Doing it write: William Penn founder believes pen and paper still relevant in digital world

Ambika Shaligram
Saturday, 28 March 2020

From stocking stationery material to art and craft products and pens, William Penn has grown from one to thirty retail stores. Nikhil Ranjan, the founder and MD of the company, shares more about its journey.

Nikhil Ranjan has always been fascinated with pens, Sheaffer and Sailor in particular. He was exposed to the world of pens and stationery through their family business and decided to come up with a store, William Penn, in Bengaluru in 2002.

From stocking stationery material to art and craft products and pens, the brand has grown from one to thirty retail stores. The founder and MD of William Penn shares more about its journey.  

What made you start the first store of William Penn?
I was exposed to the business of stationery since my school days. I went on to study engineering, and I worked with IBM for a couple of years, before I started William Penn.

That early exposure helped in setting up the business. I was aware of the stationery available in different parts of the world.

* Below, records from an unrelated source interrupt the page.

/-! ## `latchRequest` -/

@[simp] theorem latchRequest_cfgRows (hdr : Word) (ps : List Word) :
    (latchRequest hdr ps s).cfgRows = s.cfgRows := rfl
@[simp] theorem latchRequest_cfgCols (hdr : Word) (ps : List Word) :
    (latchRequest hdr ps s).cfgCols = s.cfgCols := rfl
@[simp] theorem latchRequest_bl (hdr : Word) (ps : List Word) : (latchRequest hdr ps s).bl = s.bl := rfl
@[simp] theorem latchRequest_initDone (hdr : Word) (ps : List Word) :
    (latchRequest hdr ps s).initDone = s.initDone := rfl
@[simp] theorem latchRequest_status (hdr : Word) (ps : List Word) : (latchRequest hdr ps s).status = s.status := rfl
@[simp] theorem latchRequest_terrLast (hdr : Word) (ps : List Word) :
    (latchRequest hdr ps s).terrLast = s.terrLast := rfl
@[simp] theorem latchRequest_seqState (hdr : Word) (ps : List Word) :
    (latchRequest hdr ps s).seqState = s.seqState := rfl
@[simp] theorem latchRequest_seqProg (hdr : Word) (ps : List Word) :
    (latchRequest hdr ps s).seqProg = s.seqProg := rfl
@[simp] theorem latchRequest_seqStep (hdr : Word) (ps : List Word) :
    (latchRequest hdr ps s).seqStep = s.seqStep := rfl
@[simp] theorem latchRequest_delayCnt (hdr : Word) (ps : List Word) :
    (latchRequest hdr ps s).delayCnt = s.delayCnt := rfl
@[simp] theorem latchRequest_reqWord (hdr : Word) (ps : List Word) : (latchRequest hdr ps s).reqWord = hdr := rfl
@[simp] theorem latchRequest_payload (hdr : Word) (ps : List Word) :
    (latchRequest hdr ps s).payload = loadPayload s.payload ((unpack ps).take (aOf hdr).toNat) := rfl
@[simp] theorem latchRequest_fault (hdr : Word) (ps : List Word) : (latchRequest hdr ps s).fault = s.fault := rfl
@[simp] theorem latchRequest_faultCause (hdr : Word) (ps : List Word) :
    (latchRequest hdr ps s).faultCause = s.faultCause := rfl
@[simp] theorem latchRequest_collected (hdr : Word) (ps : List Word) : (latchRequest hdr ps s).collected = [] := rfl
@[simp] theorem latchRequest_bwOut (hdr : Word) (ps : List Word) : (latchRequest hdr ps s).bwOut = s.bwOut := rfl
@[simp] theorem latchRequest_rsp (hdr : Word) (ps : List Word) : (latchRequest hdr ps s).rsp = s.rsp := rfl
@[simp] theorem latchRequest_params (hdr : Word) (ps : List Word) : (latchRequest hdr ps s).params = s.params := rfl
@[simp] theorem latchRequest_env (hdr : Word) (ps : List Word) : (latchRequest hdr ps s).env = s.env := rfl
@[simp] theorem latchRequest_ghost (hdr : Word) (ps : List Word) : (latchRequest hdr ps s).ghost = s.ghost := rfl
@[simp] theorem latchRequest_trace (hdr : Word) (ps : List Word) :
    (latchRequest hdr ps s).trace = s.trace ++ [.req hdr] := rfl

/-! ## `resetBlock` -/

@[simp] theorem resetBlock_cfgRows : (resetBlock s).cfgRows = s.params.atReset.cfgRows := rfl
@[simp] theorem resetBlock_cfgCols : (resetBlock s).cfgCols = s.params.atReset.cfgCols := rfl
@[simp] theorem resetBlock_bl : (resetBlock s).bl = s.params.backlightReset := rfl
@[simp] theorem resetBlock_initDone : (resetBlock s).initDone = false := rfl
@[simp] theorem resetBlock_status : (resetBlock s).status = 0x00 := rfl
@[simp] theorem resetBlock_terrLast : (resetBlock s).terrLast = s.params.atReset.terrLast := rfl
@[simp] theorem resetBlock_seqState : (resetBlock s).seqState = .idle := rfl
@[simp] theorem resetBlock_seqProg : (resetBlock s).seqProg = [] := rfl
@[simp] theorem resetBlock_seqStep : (resetBlock s).seqStep = 0 := rfl
@[simp] theorem resetBlock_delayCnt : (resetBlock s).delayCnt = 0 := rfl
@[simp] theorem resetBlock_reqWord : (resetBlock s).reqWord = s.params.atReset.reqWord := rfl
@[simp] theorem resetBlock_payload : (resetBlock s).payload = s.params.atReset.payload := rfl
@[simp] theorem resetBlock_fault : (resetBlock s).fault = false := rfl
@[simp] theorem resetBlock_faultCause : (resetBlock s).faultCause = 0x00 := rfl
@[simp] theorem resetBlock_collected : (resetBlock s).collected = [] := rfl
@[simp] theorem resetBlock_bwOut : (resetBlock s).bwOut = false := rfl
@[simp] theorem resetBlock_rsp : (resetBlock s).rsp = none := rfl
@[simp] theorem resetBlock_params : (resetBlock s).params = s.params := rfl
@[simp] theorem resetBlock_env : (resetBlock s).env = s.env := rfl
@[simp] theorem resetBlock_ghost : (resetBlock s).ghost = s.ghost.reset := rfl
@[simp] theorem resetBlock_trace : (resetBlock s).trace = s.trace := rfl

/-! ## The ghost state -/

@[simp] theorem Ghost.reset_expander (g : Ghost) : g.reset.expander = g.expander := rfl
@[simp] theorem Ghost.reset_ctrlMode (g : Ghost) : g.reset.ctrlMode = g.ctrlMode := rfl
@[simp] theorem Ghost.reset_inPhase (g : Ghost) : g.reset.inPhase = (g.inPhase && !g.mid) := rfl
@[simp] theorem Ghost.reset_mid (g : Ghost) : g.reset.mid = false := rfl
@[simp] theorem Ghost.reset_resync (g : Ghost) : g.reset.resync = false := rfl

variable {g : Ghost} {op b : Byte} {idx : Nat} {rest : List MicroOp} {landed : Bool}

@[simp] theorem Ghost.write_expander : (g.write op idx rest b landed).expander = if landed then some b else g.expander := rfl
@[simp] theorem Ghost.write_inPhase : (g.write op idx rest b landed).inPhase = g.phaseAfter op idx landed := rfl
@[simp] theorem Ghost.write_mid : (g.write op idx rest b landed).mid = insideTransfer rest := rfl
@[simp] theorem Ghost.write_resync : (g.write op idx rest b landed).resync = g.resyncAfter op idx landed := rfl

/-- Before a delay, no transfer is in its middle. -/
@[simp] theorem insideTransfer_delay (ms : Nat) : insideTransfer (.delay ms :: rest) = false := rfl

/-- At the end of the micro-sequence, no transfer is in its middle. -/
@[simp] theorem insideTransfer_nil : insideTransfer [] = false := rfl

end Sys2Proof.Machine
end

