/-! ## A transport that never answers -/

/-- Settles O25: until the first step with `bw_ready` the write is not taken, and from then on it is out. -/
theorem unansweredWriteHangsTheBlock : Obligations.UnansweredWriteHangsTheBlock := by
  intro s b k hb hn hout hnr ho hans
  by_cases hrdy : ∃ j < k, (pinsNow (afterPins j s)).bwReady = true
  · obtain ⟨hnk, hnrdy⟩ := Nat.find_spec hrdy
    have hlow : ∀ j < Nat.find hrdy, (pinsNow (afterPins j s)).bwReady = false := fun j hj =>
      Bool.eq_false_iff.mpr fun h => Nat.find_min hrdy hj ⟨hj.trans hnk, h⟩
    obtain ⟨m, hm⟩ := Nat.exists_eq_add_of_le hnk
    have hrun := run_taken_unanswered hb hn hnr ho hout (m := m) hlow hnrdy fun _ _ => .inr hans
    rw [← hm] at hrun
    refine ⟨true, fun _ => rfl, fun _ => rfl, hrun.trans ?_⟩
    simp [afterPins, taken, hout]
  · have hlow : ∀ j < k, (pinsNow (afterPins j s)).bwReady = false := fun j hj =>
      Bool.eq_false_iff.mpr fun h => hrdy ⟨j, hj, h⟩
    refine ⟨false, fun hlen => ?_, fun ⟨p, hp, hready⟩ => ?_, (run_untaken hb hn hnr ho hout hlow).trans ?_⟩
    · have h := hlow _ hlen
      rw [pinsNow_afterPins_eq_getD, List.getElem?_eq_none (Nat.le_refl _)] at h
      cases h
    · obtain ⟨j, hj, rfl⟩ := List.mem_take_iff_getElem.mp hp
      have h := hlow j (by omega)
      rw [pinsNow_afterPins (by omega)] at h
      cases hready.symm.trans h
    · simp [afterPins, hout]

/-! ## A transport that takes the write, and answers it, in its own time -/

/-- The levels of `n` steps without `bw_ready`, the step that takes the write, and `m` steps without `br_valid`; after them
every level is 1. -/
def slowPins (n m : Nat) (p : Pins) : List Pins :=
  List.replicate n { p with rstN := true, bwReady := false } ++
    { p with rstN := true, bwReady := true, brValid := false } :: List.replicate m { p with rstN := true, brValid := false }

section Slow

variable {n m : Nat} {p : Pins}

theorem slowPins_length : (slowPins n m p).length = n + 1 + m := by
  simp [slowPins, Nat.add_assoc, Nat.add_comm 1]

variable (hpins : s.env.pins = slowPins n m p)
include hpins

theorem noReset_of_slowPins : NoReset s := by
  intro q hq
  simp only [hpins, slowPins, List.mem_append, List.mem_cons, List.mem_replicate] at hq
  rcases hq with ⟨_, rfl⟩ | rfl | ⟨_, rfl⟩ <;> rfl

theorem slowPins_not_ready {j : Nat} (hj : j < n) : (pinsNow (afterPins j s)).bwReady = false := by
  rw [pinsNow_afterPins_eq_getD, hpins, slowPins, List.getElem?_append_left (by simpa using hj), List.getElem?_replicate,
    if_pos hj]
  rfl

theorem slowPins_ready : pinsNow (afterPins n s) = { p with rstN := true, bwReady := true, brValid := false } := by
  rw [pinsNow_afterPins_eq_getD, hpins, slowPins, List.getElem?_append_right (by simp)]
  simp

theorem slowPins_no_answer {j : Nat} (hj : j ≤ m) : (pinsNow (afterPins (n + j) s)).brValid = false := by
  cases j with
  | zero => rw [Nat.add_zero, slowPins_ready hpins]
  | succ j =>
    rw [pinsNow_afterPins_eq_getD, hpins, slowPins, List.getElem?_append_right (by simp)]
    simp [Nat.lt_of_succ_le hj]

theorem drop_slowPins {k : Nat} (hk : n + 1 + m ≤ k) : s.env.pins.drop k = [] := by
  rw [hpins, List.drop_eq_nil_iff, slowPins_length]; exact hk

end Slow

/-- Settles O58: the two waits, then the answer at the first step past the levels. -/
theorem busWriteWaitsForTheTransport : Obligations.BusWriteWaitsForTheTransport := by
  intro s b n m p a more hb hn hout ho hans hpins
  have hnr : NoReset s := noReset_of_slowPins hpins
  have hlow : ∀ j < n, (pinsNow (afterPins j s)).bwReady = false := fun _ => slowPins_not_ready hpins
  have hwait : runFor (n + 1 + m) s = .next (afterPins (n + 1 + m) (taken b s)) :=
    run_taken_unanswered hb hn hnr ho hout hlow (by rw [slowPins_ready hpins])
      fun _ hj => .inl (slowPins_no_answer hpins hj)
  have hend : pinsNow (afterPins (n + 1 + m) (taken b s)) = Pins.allHigh :=
    pinsNow_nil (drop_slowPins hpins (Nat.le_refl _))
  have hanswer := step_answered_afterPins (s := taken b s) hb hn hnr ho hans (.inl rfl) (by rw [hend]; rfl)
  rw [taken_of_out (s := taken b s) b rfl] at hanswer
  refine ⟨by simp [busRequest, hb, hn, hout, ho], run_untaken hb hn hnr ho hout hlow, hwait.trans ?_, answeredGhost s b a,
    (run_then_step hwait hanswer).trans ?_⟩
  · simp [afterPins, taken, hout, drop_slowPins hpins]
  · cases a <;>
      simp [afterPins, advance, answerWrite, emit, taken, hout, drop_slowPins hpins, answeredGhost, Answer.status, Answer.terr,
        Status.code]

end Sys2Proof.Machine
end

section
/-! # What requests cost

The bus writes and the delays of each request that is accepted, and the response that is all a rejected one shows (R102). -/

I had visited a few trade fairs; I knew what was available overseas and not in India. That steered my ideas in creating the first store in 2002.

How did the demographics change since then? Who were your first buyers?
When we first started, the store was a novelty factor for everybody. People, young and old, came to visit our store because they hadn’t seen anything like this before. We catered to every person in the family, from school children to women who wanted nice art and craft material. Now, we are a destination for premium writing instruments, men’s accessories and high-end stationery.

Who do you cater to now?
Our primary audience includes working professionals and businessmen/ women, which is why our stores are located in Tier-I cities like Bengaluru, Delhi, Mumbai, Chennai, Hyderabad Kolkata and Cochin.

We have 30 stores of which six are at the airport, including Mumbai, Delhi and Hyderabad. We have recently launched one in Sri Lanka at the Shangri la mall in Colombo.

E-commerce is a big part of our business now. Today, we have a very well-established website (www.williampenn.net), which has been catering to customers for the last five years. It contributes to 10 per cent of our revenue.

Are you looking at developing stationery here, a Make in India initiative?
Of course. We have our inhouse brand called Penline. A large part of that portfolio includes products that are made in India. These enhance productivity at the workplace. We have our inhouse team of designers and product development executives. All the production is outsourced. Some amount of assembly happens inhouse.

How are the millennials responding?
As the world gets more digital, we find that interest in analogue products like pen and paper is also increasing. If you walk into any office today, you will notice that apart from the phone, laptop/ desktop, there are notepads and pens as well. Along with their digital devices, people are also choosing to write ‘things to do’ or ‘ideas’ in their notebook. To that extent, I think the relevance of writing instruments will continue. Bullet journaling has now become very popular in the Western countries in the last five years, and it has caught the interest of the millennials.

What made you come up with Superbook?
We, as a company, believe that we have to be relevant to the times. And, while our core is writing and writing instruments, we are trying to see how we can package it for today’s professionals. For example, the Superbook combines a wireless power bank organiser, a USB drive along with a notebook.

Today’s professional is on the move, travelling and attending meetings at different places. Very often, his mobile runs out of charge, and he requires a notebook and a pen to take down notes. So we came up with a product which combines all his requirements. Our basic premise is to bring out products which will help him to be more productive, suited for the modern workplace.